Question 14: What does the output tell us about the value provided in argv[0]? (2 points)

Question 15: What happens if you remove the parameter NULL from the call to execlp? Why? (2 points)

Next, look at exec2.c, which uses execvp() instead of execlp(). This is the "list" form rather than the "varargs" form. We pass a NULL-terminated array of parameters.

Question 16: Where are the command-line parameters to the program to be executed with execlp specified? (1 point)

Question 17: What happens if you remove the NULL from the definition of myargv? Why? (1 point)

The program exec2nonull.c also "forgets" the NULL in the array, then later adds it in (but not immediately, and tries putting it in a couple different places).

Question 18: Run the program exec2nonull and explain the results. (4 points)

Our last example program is execwithargs, which uses its command-line parameters to determine which program it should become (weird).

Question 19: Use this program to execute procinfo. What command line did you use?
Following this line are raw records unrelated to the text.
-- ==== Sys2Proof/Certificates/Slice0/Obligations.lean ====
section
/-! DEFINITION. The statements for the provers. The rules named are those of the manual's files under spec/. -/

section

open Sys2Proof Sys2Proof.Machine

/-- O1. The encoding tables lose nothing: every word instruction whose must-be-zero fields are zero is read back from its own encoding (R91, R92, R99). -/
def Obligations.DecodeOfEncode : Prop :=
  ∀ i : Instr, i.isEncodable = true → decodeWord (encode i) = .ok i

/-- O2. A word has one meaning: what the decoder accepts is encodable, and its encoding is that word (R90, R91, R99). -/
def Obligations.EncodeOfDecode : Prop :=
  ∀ (w : W64) (i : Instr), decodeWord w = .ok i → i.isEncodable = true ∧ encode i = w

/-- O3. The opcode bytes that R99 reserves, 0x00 and 0xF0 to 0xFF among them, are refused as reserved, whatever the rest of the word; every other opcode byte is assigned. A clause header is read back from its word, whatever its fields (R83). -/
def Obligations.HeadersAndReserved : Prop :=
  (
  ∀ w : W64, decodeWord w = .error .reservedOpcode ↔
    ((w.toNat / 2 ^ 56) ∈ [0x00] ++ (List.range 11).map (0x25 + ·) ++ (List.range 27).map (0x65 + ·) ++ (List.range 8).map (0x98 + ·) ++
      (List.range 14).map (0xB2 + ·) ++ (List.range 16).map (0xD0 + ·) ++ (List.range 19).map (0xED + ·))
  ) ∧ (
  ∀ h : Header, decodeHeader (encodeHeader h) = some h
  )

/-- O4. Words written out from the manual's worked encodings are the instructions that it says (R91, R181). -/
def Obligations.WorkedEncodings : Prop :=
  decodeWord 0x8040001021001000 = .ok (.vld ⟨4, 0, false, 1, 2, 8, 0x40, 0, 0⟩) ∧
  decodeWord 0x81D0C040A100000B = .ok (.vst ⟨0xD, 6, false, 4, 10, 8, 0, 1, 3⟩) ∧
  decodeWord 0x8CE000706100000B = .ok (.vred ⟨14, 0, false, 7, 6, 8, 0, 1, 3⟩) ∧
  decodeWord 0x8A00005030000001 = .ok (.vatoms ⟨0, 0, false, 5, 3, 0, 0, 0, 1⟩) ∧
  decodeWord 0x8F20002000000003 = .ok (.fence ⟨2, 0, false, 2, 0, 0, 0, 0, 3⟩) ∧
  decodeWord 0x9101210000000000 = .ok (.lpin ⟨0, 9, 4, 0, 0, 0⟩) ∧
  decodeWord 0x9502810CB0000000 = .ok (.stash ⟨0, 20, 8, 3, 22, 0⟩)
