-- ==== Sys2Proof/Laws/State.lean ====
section
/-! SUPPORT. One lemma per field per update of the state and of a group, and reading a record after writing it. -/

namespace Sys2Proof.Machine

@[simp] theorem State.setGroup_teams (s : State) (u : Nat) (g : Group) : (s.setGroup u g).teams = s.teams := rfl
@[simp] theorem State.setGroup_cores (s : State) (u : Nat) (g : Group) : (s.setGroup u g).cores = s.cores := rfl
@[simp] theorem State.setGroup_ctxs (s : State) (u : Nat) (g : Group) : (s.setGroup u g).ctxs = s.ctxs := rfl
@[simp] theorem State.setGroup_tasks (s : State) (u : Nat) (g : Group) : (s.setGroup u g).tasks = s.tasks := rfl
@[simp] theorem State.setGroup_ops (s : State) (u : Nat) (g : Group) : (s.setGroup u g).ops = s.ops := rfl
@[simp] theorem State.setGroup_hbm (s : State) (u : Nat) (g : Group) : (s.setGroup u g).hbm = s.hbm := rfl
@[simp] theorem State.setGroup_cxl (s : State) (u : Nat) (g : Group) : (s.setGroup u g).cxl = s.cxl := rfl
@[simp] theorem State.setGroup_host (s : State) (u : Nat) (g : Group) : (s.setGroup u g).host = s.host := rfl
@[simp] theorem State.setGroup_memPoison (s : State) (u : Nat) (g : Group) : (s.setGroup u g).memPoison = s.memPoison := rfl
@[simp] theorem State.setGroup_noise (s : State) (u : Nat) (g : Group) : (s.setGroup u g).noise = s.noise := rfl
@[simp] theorem State.setGroup_comp (s : State) (u : Nat) (g : Group) : (s.setGroup u g).comp = s.comp := rfl
@[simp] theorem State.setGroup_llc (s : State) (u : Nat) (g : Group) : (s.setGroup u g).llc = s.llc := rfl
@[simp] theorem State.setGroup_dir (s : State) (u : Nat) (g : Group) : (s.setGroup u g).dir = s.dir := rfl
@[simp] theorem State.setGroup_tlb (s : State) (u : Nat) (g : Group) : (s.setGroup u g).tlb = s.tlb := rfl
@[simp] theorem State.setGroup_rev (s : State) (u : Nat) (g : Group) : (s.setGroup u g).rev = s.rev := rfl
@[simp] theorem State.setGroup_heat (s : State) (u : Nat) (g : Group) : (s.setGroup u g).heat = s.heat := rfl
@[simp] theorem State.setGroup_gal (s : State) (u : Nat) (g : Group) : (s.setGroup u g).gal = s.gal := rfl
@[simp] theorem State.setGroup_ring (s : State) (u : Nat) (g : Group) : (s.setGroup u g).ring = s.ring := rfl
@[simp] theorem State.setGroup_plat (s : State) (u : Nat) (g : Group) : (s.setGroup u g).plat = s.plat := rfl
@[simp] theorem State.setGroup_cycle (s : State) (u : Nat) (g : Group) : (s.setGroup u g).cycle = s.cycle := rfl
@[simp] theorem State.setGroup_who (s : State) (u : Nat) (g : Group) : (s.setGroup u g).who = s.who := rfl
@[simp] theorem State.setGroup_agenda (s : State) (u : Nat) (g : Group) : (s.setGroup u g).agenda = s.agenda := rfl
@[simp] theorem State.setGroup_free (s : State) (u : Nat) (g : Group) : (s.setGroup u g).free = s.free := rfl
@[simp] theorem State.setGroup_nextId (s : State) (u : Nat) (g : Group) : (s.setGroup u g).nextId = s.nextId := rfl
@[simp] theorem State.setGroup_kernelRings (s : State) (u : Nat) (g : Group) : (s.setGroup u g).kernelRings = s.kernelRings := rfl

@[simp] theorem State.setTeam_groups (s : State) (k : Nat) (x : Team) : (s.setTeam k x).groups = s.groups := rfl
@[simp] theorem State.setTeam_cores (s : State) (k : Nat) (x : Team) : (s.setTeam k x).cores = s.cores := rfl
@[simp] theorem State.setTeam_ctxs (s : State) (k : Nat) (x : Team) : (s.setTeam k x).ctxs = s.ctxs := rfl
@[simp] theorem State.setTeam_tasks (s : State) (k : Nat) (x : Team) : (s.setTeam k x).tasks = s.tasks := rfl
@[simp] theorem State.setTeam_ops (s : State) (k : Nat) (x : Team) : (s.setTeam k x).ops = s.ops := rfl
@[simp] theorem State.setTeam_hbm (s : State) (k : Nat) (x : Team) : (s.setTeam k x).hbm = s.hbm := rfl
@[simp] theorem State.setTeam_cxl (s : State) (k : Nat) (x : Team) : (s.setTeam k x).cxl = s.cxl := rfl
@[simp] theorem State.setTeam_host (s : State) (k : Nat) (x : Team) : (s.setTeam k x).host = s.host := rfl
@[simp] theorem State.setTeam_memPoison (s : State) (k : Nat) (x : Team) : (s.setTeam k x).memPoison = s.memPoison := rfl
@[simp] theorem State.setTeam_noise (s : State) (k : Nat) (x : Team) : (s.setTeam k x).noise = s.noise := rfl
@[simp] theorem State.setTeam_comp (s : State) (k : Nat) (x : Team) : (s.setTeam k x).comp = s.comp := rfl
@[simp] theorem State.setTeam_llc (s : State) (k : Nat) (x : Team) : (s.setTeam k x).llc = s.llc := rfl
@[simp] theorem State.setTeam_dir (s : State) (k : Nat) (x : Team) : (s.setTeam k x).dir = s.dir := rfl
@[simp] theorem State.setTeam_tlb (s : State) (k : Nat) (x : Team) : (s.setTeam k x).tlb = s.tlb := rfl
@[simp] theorem State.setTeam_rev (s : State) (k : Nat) (x : Team) : (s.setTeam k x).rev = s.rev := rfl
@[simp] theorem State.setTeam_heat (s : State) (k : Nat) (x : Team) : (s.setTeam k x).heat = s.heat := rfl
@[simp] theorem State.setTeam_gal (s : State) (k : Nat) (x : Team) : (s.setTeam k x).gal = s.gal := rfl
@[simp] theorem State.setTeam_ring (s : State) (k : Nat) (x : Team) : (s.setTeam k x).ring = s.ring := rfl
@[simp] theorem State.setTeam_plat (s : State) (k : Nat) (x : Team) : (s.setTeam k x).plat = s.plat := rfl
@[simp] theorem State.setTeam_cycle (s : State) (k : Nat) (x : Team) : (s.setTeam k x).cycle = s.cycle := rfl
@[simp] theorem State.setTeam_who (s : State) (k : Nat) (x : Team) : (s.setTeam k x).who = s.who := rfl
@[simp] theorem State.setTeam_agenda (s : State) (k : Nat) (x : Team) : (s.setTeam k x).agenda = s.agenda := rfl
@[simp] theorem State.setTeam_free (s : State) (k : Nat) (x : Team) : (s.setTeam k x).free = s.free := rfl
@[simp] theorem State.setTeam_nextId (s : State) (k : Nat) (x : Team) : (s.setTeam k x).nextId = s.nextId := rfl
@[simp] theorem State.setTeam_kernelRings (s : State) (k : Nat) (x : Team) : (s.setTeam k x).kernelRings = s.kernelRings := rfl
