-- ==== Sys2Proof/Machine/Gyas.lean ====
section
/-! DEFINITION. What the assembler gyas makes of a source given as data: names, expressions and immediates, modifiers, the forming of clauses and their waits, branch offsets, launch templates, data and layout records (09_encoding.md R103 to R108; 19 R221; 21 R228). `none` stands for a source that gyas rejects. The characters of a line stay outside (assumption log 49). -/

namespace Sys2Proof.Machine

/-! ### Names, expressions, immediates (09 R103, R104, R108) -/

/-- The register files of an operand and how many registers the syntax names (R104). -/
def regNames : List (Char × Nat) := [('v', 256), ('x', 256), ('s', 128), ('m', 16), ('c', 8), ('t', 8)]

/-- A register name, in either case (R103, R104). -/
def isRegName (n : String) : Bool :=
  match n.toList with
  | c :: ds => regNames.any fun p => c.toLower == p.1 && (List.range p.2).any fun k => ds == (toString k).toList
  | [] => false

/-- A name: letters, digits, underscore and point, not beginning with a digit, and no register name (R103). -/
def nameOk (n : String) : Bool :=
  n.toList.all (fun c => c.isAlphanum || c == '_' || c == '.') && (match n.toList with | c :: _ => !c.isDigit | [] => false) && !isRegName n

/-- Expressions over integers and names (R104). -/
inductive GExpr where
  | lit (n : Int)
  | name (n : String)
  | add (a b : GExpr)
  | sub (a b : GExpr)
  | mul (a b : GExpr)
  | shl (a b : GExpr)
  | shr (a b : GExpr)
  | and (a b : GExpr)
  | or (a b : GExpr)
deriving DecidableEq, Repr

/-- Both values of a pair of options, through a function. -/
def both (f : Int → Int → Int) : Option Int → Option Int → Option Int
  | some a, some b => some (f a b)
  | _, _ => none

/-- The value of an expression where `env` gives names their values: exact, the bitwise operators in two's complement (R104). -/
def GExpr.eval (env : String → Option Int) : GExpr → Option Int
  | .lit n => some n
  | .name n => env n
  | .add a b => both (· + ·) (a.eval env) (b.eval env)
  | .sub a b => both (· - ·) (a.eval env) (b.eval env)
  | .mul a b => both (· * ·) (a.eval env) (b.eval env)
  | .shl a b => both (fun x y => x * 2 ^ y.toNat) (a.eval env) (b.eval env)
  | .shr a b => both (fun x y => x / 2 ^ y.toNat) (a.eval env) (b.eval env)
  | .and a b => both (fun x y => (BitVec.ofInt 128 x &&& BitVec.ofInt 128 y).toInt) (a.eval env) (b.eval env)
  | .or a b => both (fun x y => (BitVec.ofInt 128 x ||| BitVec.ofInt 128 y).toInt) (a.eval env) (b.eval env)

/-- An immediate in a field of `w` bits; one that does not fit is rejected (R104). -/
def immOf (w : Nat) (x : Int) : Option (BitVec w) := if -(2 ^ (w - 1)) ≤ x && x < 2 ^ w then some (BitVec.ofInt w x) else none

/-- A value in an unsigned field. -/
def natOf (w : Nat) (x : Int) : Option Nat := if 0 ≤ x && x < 2 ^ w then some x.toNat else none

/-- A decimal literal: (−1)^neg × digits × 10^exp10 (R104). -/
structure GFloat where
  neg    : Bool
  digits : Nat
  exp10  : Int
deriving DecidableEq, Repr

/-- The value of a format nearest a literal, ties to even (R104, R108). -/
def GFloat.round (x : GFloat) (f : Fmt) : Nat :=
  let n := x.digits * 10 ^ x.exp10.toNat
  let d := 10 ^ (-x.exp10).toNat
  let k := 64 + bitLen d
  (f.finish .rne true x.neg (n * 2 ^ k / d) (-(k : Int)) (n * 2 ^ k % d != 0)).1

/-- A floating immediate in an IMM24 field: FP32 bits [7:0] must be zero (R93, R104). -/
def GFloat.imm24 (x : GFloat) : Option (BitVec 24) :=
  let w := x.round fmtF32
  if w % 256 = 0 then some (BitVec.ofNat 24 (w / 256)) else none
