-- ==== Sys2Proof/Tests/Slice0.lean ====
section
/-! SUPPORT. Tests: the checks of WellFormed, words written out from the manual's encodings, one step on small states, and states that meet the hypotheses of the statements. The expected values stand in the manual's tables or follow from them by hand. -/

section

set_option Elab.async false

open Sys2Proof Sys2Proof.Machine

/-! ### WellFormed refuses, check by check (09 R101) -/

theorem test_wellFormed_accepts : (Instr.sadd ⟨0, 12, 3, 4, 0, 0⟩).wellFormed = true := by decide
/-- An event is no instruction word (check 2). -/
theorem test_wellFormed_refuses_event : Instr.clauseBegin.wellFormed = false := by decide
/-- SC of SADD must be zero (check 3). -/
theorem test_wellFormed_refuses_mbz : (Instr.sadd ⟨0, 12, 3, 4, 1, 0⟩).wellFormed = false := by decide
/-- SYSREG 0xFFF is reserved (check 8). -/
theorem test_wellFormed_refuses_sysreg : (Instr.srd ⟨0, 6, 0, 0xFFF⟩).isEncodable = true ∧ (Instr.srd ⟨0, 6, 0, 0xFFF⟩).wellFormed = false := by decide
/-- Type 7 is reserved for VADD (check 9). -/
theorem test_wellFormed_refuses_type : (Instr.vadd ⟨0, 0, false, 1, 2, 3, 0, 7, 0, false, false, false⟩).isEncodable = true ∧
    (Instr.vadd ⟨0, 0, false, 1, 2, 3, 0, 7, 0, false, false, false⟩).wellFormed = false := by decide
/-- REGROUP with vA above vB is an illegal use (check 11; 03 R42). -/
theorem test_wellFormed_refuses_use : (Instr.regroup ⟨0, 0, false, 20, 9, 7, 0, 0, 0, false, false, false⟩).isEncodable = true ∧
    (Instr.regroup ⟨0, 0, false, 20, 9, 7, 0, 0, 0, false, false, false⟩).wellFormed = false := by decide

/-! ### Decoding: words that the manual writes out, with the fields that it lists -/

/-- The decoder reads `i` from the word. -/
def decodesTo (w : W64) (i : Instr) : Bool := match decodeWord w with | .ok j => j == i | .error _ => false
/-- The decoder refuses the word. -/
def decodesNot (w : W64) : Bool := match decodeWord w with | .ok _ => false | .error _ => true

/-- 10_encoding_notes.md: VEC clause of 4 words, WLD 2, TOKW 0x05, YLD 1. -/
theorem test_decode_header : decodeHeader 0xC3017FFE0B000000 = some ⟨3, .vec, ⟨2, 63, 15, 15, 5⟩, true⟩ := by decide
/-- 10_encoding_notes.md: F-SI, the immediate 0x80. -/
theorem test_decode_scalar_imm : decodesTo 0x0481830000000080 (.saddImm ⟨8, 12, 12, 0x80⟩) = true := by decide
/-- 11_isa_control.md: SCMP.lt s9, s3, #100; SSEL s4, s5, s6, s7; SGET s7, gid. -/
theorem test_decode_scalar : decodesTo 0x10A120C000000064 (.scmpImm ⟨10, 9, 3, 0x64⟩) = true ∧ decodesTo 0x1100814307000000 (.ssel ⟨0, 4, 5, 6, 7, 0⟩) = true ∧
    decodesTo 0x1500E00000000002 (.sget ⟨0, 7, 0, 2⟩) = true := by decide
/-- 10_encoding_notes.md and 11_isa_control.md: branches with the sign of TGT, PRS and PNEG. -/
theorem test_decode_branches : decodesTo 0x1600FFFFFF500000 (.bra ⟨0, 7, true, 0xFFFFF5, 0⟩) = true ∧ decodesTo 0x1700800000800010 (.brd ⟨0, 4, false, 8, 16⟩) = true ∧
    decodesTo 0x1900000001800000 (.call ⟨0, 0, false, 24, 0⟩) = true ∧ decodesTo 0x2201600000000000 (.exit ⟨0, 11, false, 0, 0⟩) = true := by decide
/-- 11_isa_control.md: WAIT, BAR, REGROUP and TRAP. -/
theorem test_decode_control : decodesTo 0x1E03FFF010000000 (.wait ⟨0, 63, 15, 15, 1⟩) = true ∧ decodesTo 0x2020000000000000 (.bar ⟨2, 0, 0, 0, 0, 0⟩) = true ∧
    decodesTo 0x2300014090007000 (.regroup ⟨0, 0, false, 20, 9, 0, 7, 0, 0, false, false, false⟩) = true ∧ decodesTo 0x240000000000002A (.trap ⟨0, 0, 0, 0x2A⟩) = true := by decide
/-- 09_encoding.md and 10_encoding_notes.md: floating words, a rounding mode, an immediate of 24 bits. -/
theorem test_decode_vector : decodesTo 0x4500A04030100840 (.vfmul ⟨0, 5, false, 4, 3, 1, 0, 8, 1, false, false, false⟩) = true ∧
    decodesTo 0x460000A04050A800 (.vfma ⟨0, 0, false, 10, 4, 5, 10, 8, 0, false, false, false⟩) = true ∧
    decodesTo 0x308000B0B2FFFFFF (.vaddImm ⟨8, 0, false, 11, 11, 2, 0xFFFFFF⟩) = true := by decide
/-- 13_isa_vector.md: compare, shuffle, the three-input function, scale set. -/
theorem test_decode_lanes : decodesTo 0x5221814050600800 (.vfcmp ⟨2, 12, false, 20, 5, 6, 0, 8, 0, false, false, false⟩) = true ∧
    decodesTo 0x5C20009030A00010 (.vshfl ⟨2, 0, false, 9, 3, 10, 0, 0, 0, false, true, false⟩) = true ∧
    decodesTo 0x3B80001020304E00 (.vbfn3 ⟨8, 0, false, 1, 2, 3, 4, 14, 0, false, false, false⟩) = true ∧
    decodesTo 0x6300004000900018 (.xset ⟨0, 0, false, 4, 0, 9, 0, 0, 0, false, true, true⟩) = true := by decide
/-- 13_isa_vector.md: conversions with their OPT in VC. -/
theorem test_decode_conversions : decodesTo 0x57C0028080004800 (.vrq ⟨12, 0, false, 40, 8, 0, 4, 8, 0, false, false, false⟩) = true ∧
    decodesTo 0x54C0005040001800 (.vcvt ⟨12, 0, false, 5, 4, 0, 1, 8, 0, false, false, false⟩) = true := by decide
/-- 17_isa_memory.md and 18_memory_notes.md: memory, fences, pins and stashes. -/
theorem test_decode_memory : decodesTo 0x8040001021001000 (.vld ⟨4, 0, false, 1, 2, 8, 0x40, 0, 0⟩) = true ∧ decodesTo 0x8140003021400000 (.vst ⟨4, 0, false, 3, 2, 10, 0, 0, 0⟩) = true ∧
    decodesTo 0x8F20002000000003 (.fence ⟨2, 0, false, 2, 0, 0, 0, 0, 3⟩) = true ∧ decodesTo 0x9101210000000000 (.lpin ⟨0, 9, 4, 0, 0, 0⟩) = true := by decide
/-- 21_isa_engines.md: copies, tokens, rings and the Gallery. -/
theorem test_decode_engines : decodesTo 0xC0028104B0000000 (.tcopy ⟨0, 20, 8, 1, 22, 0⟩) = true ∧ decodesTo 0xC200800400000000 (.tcqry ⟨0, 4, 0, 1, 0, 0⟩) = true ∧
    decodesTo 0xC410000448100000 (.rpush ⟨1, 0, 0, 1, 9, 2⟩) = true ∧ decodesTo 0xC511200000100000 (.rpop ⟨1, 9, 0, 0, 0, 2⟩) = true ∧
    decodesTo 0xC8B28108B0000000 (.gcopy ⟨0xB, 20, 8, 2, 22, 0⟩) = true ∧ decodesTo 0xCA028008B0080000 (.gsig ⟨0, 20, 0, 2, 22, 1⟩) = true ∧
    decodesTo 0xCF00000000180000 (.mirror ⟨0, 0, 0, 0, 0, 3⟩) = true := by decide
/-- 23_isa_matrix.md: tiles, products and accumulators. -/
theorem test_decode_matrix : decodesTo 0xA000003000900010 (.tshape ⟨0, 0, false, 3, 0, 9, 0, 0, 0, false, true, false⟩) = true ∧
    decodesTo 0xA3100030A1004001 (.tlds ⟨1, 0, false, 3, 10, 8, 0x100, 0, 1⟩) = true ∧ decodesTo 0xA510008030907010 (.tmov ⟨1, 0, false, 8, 3, 9, 7, 0, 0, false, true, false⟩) = true ∧
    decodesTo 0xA870409000000000 (.mmad ⟨7, 0, 1, 0, 2, 4, 0, 0, 0, false⟩) = true ∧ decodesTo 0xA70211A241000000 (.mmas ⟨0, 1, 0, 4, 6, 8, 4, 4, 0, true⟩) = true ∧
    decodesTo 0xAB14C00000000000 (.czero ⟨1, 2, 3, 0, 0, 0, 0, 0, 0, false⟩) = true ∧
    decodesTo 0xAE20002010900C10 (.crq ⟨2, 0, false, 2, 1, 9, 0, 12, 0, false, true, false⟩) = true := by decide
/-- 22_engines_notes.md: SRD s6, XSTAT. -/
theorem test_decode_system : decodesTo 0xE000C00008000000 (.srd ⟨0, 6, 0, 2⟩) = true := by decide
/-- 09 R99: OPC 0x00 and 0xF0 are reserved, whatever follows; a word that fills them with ones is refused. -/
theorem test_decode_reserved : decodesNot 0 = true ∧ decodesNot 0xF0FFFFFFFFFFFFFF = true := by decide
What was the output? (2 points)

Question 20: What would happen if we mistakenly use argv[0] for both parameters to the execvp call? (1 point)

Question 21: Use the program to execute itself 3 times before executing some other program. What command line did you use? What was the output? (3 points)

Practice With exec

Practice Program: Write a program execlsloop.c that loops forever (well, until you kill it) and every 5 seconds, creates a child process that executes ls -l and waits for that child process to finish. You may use any of the class examples as a starting point if you'd like. (10 points)

Submission

Commit and push!

Grading

This assignment will be graded out of 45 points.

Feature	Value	Score
Question 1	1
Question 2	1
Question 3	1
Question 4	2
Question 5	1
Question 6	2
Question 7	4
Question 8	1
`eo.txt` file	2
Question 9	1
Question 10	1
Question 11	1
Question 12	1
Question 13	1
Question 14	1
Question 15	2
Question 16	1
Question 17	1
Question 18	4
Question 19	2
Question 20	1
Question 21	3
`execlsloop.c` program	10
Total	45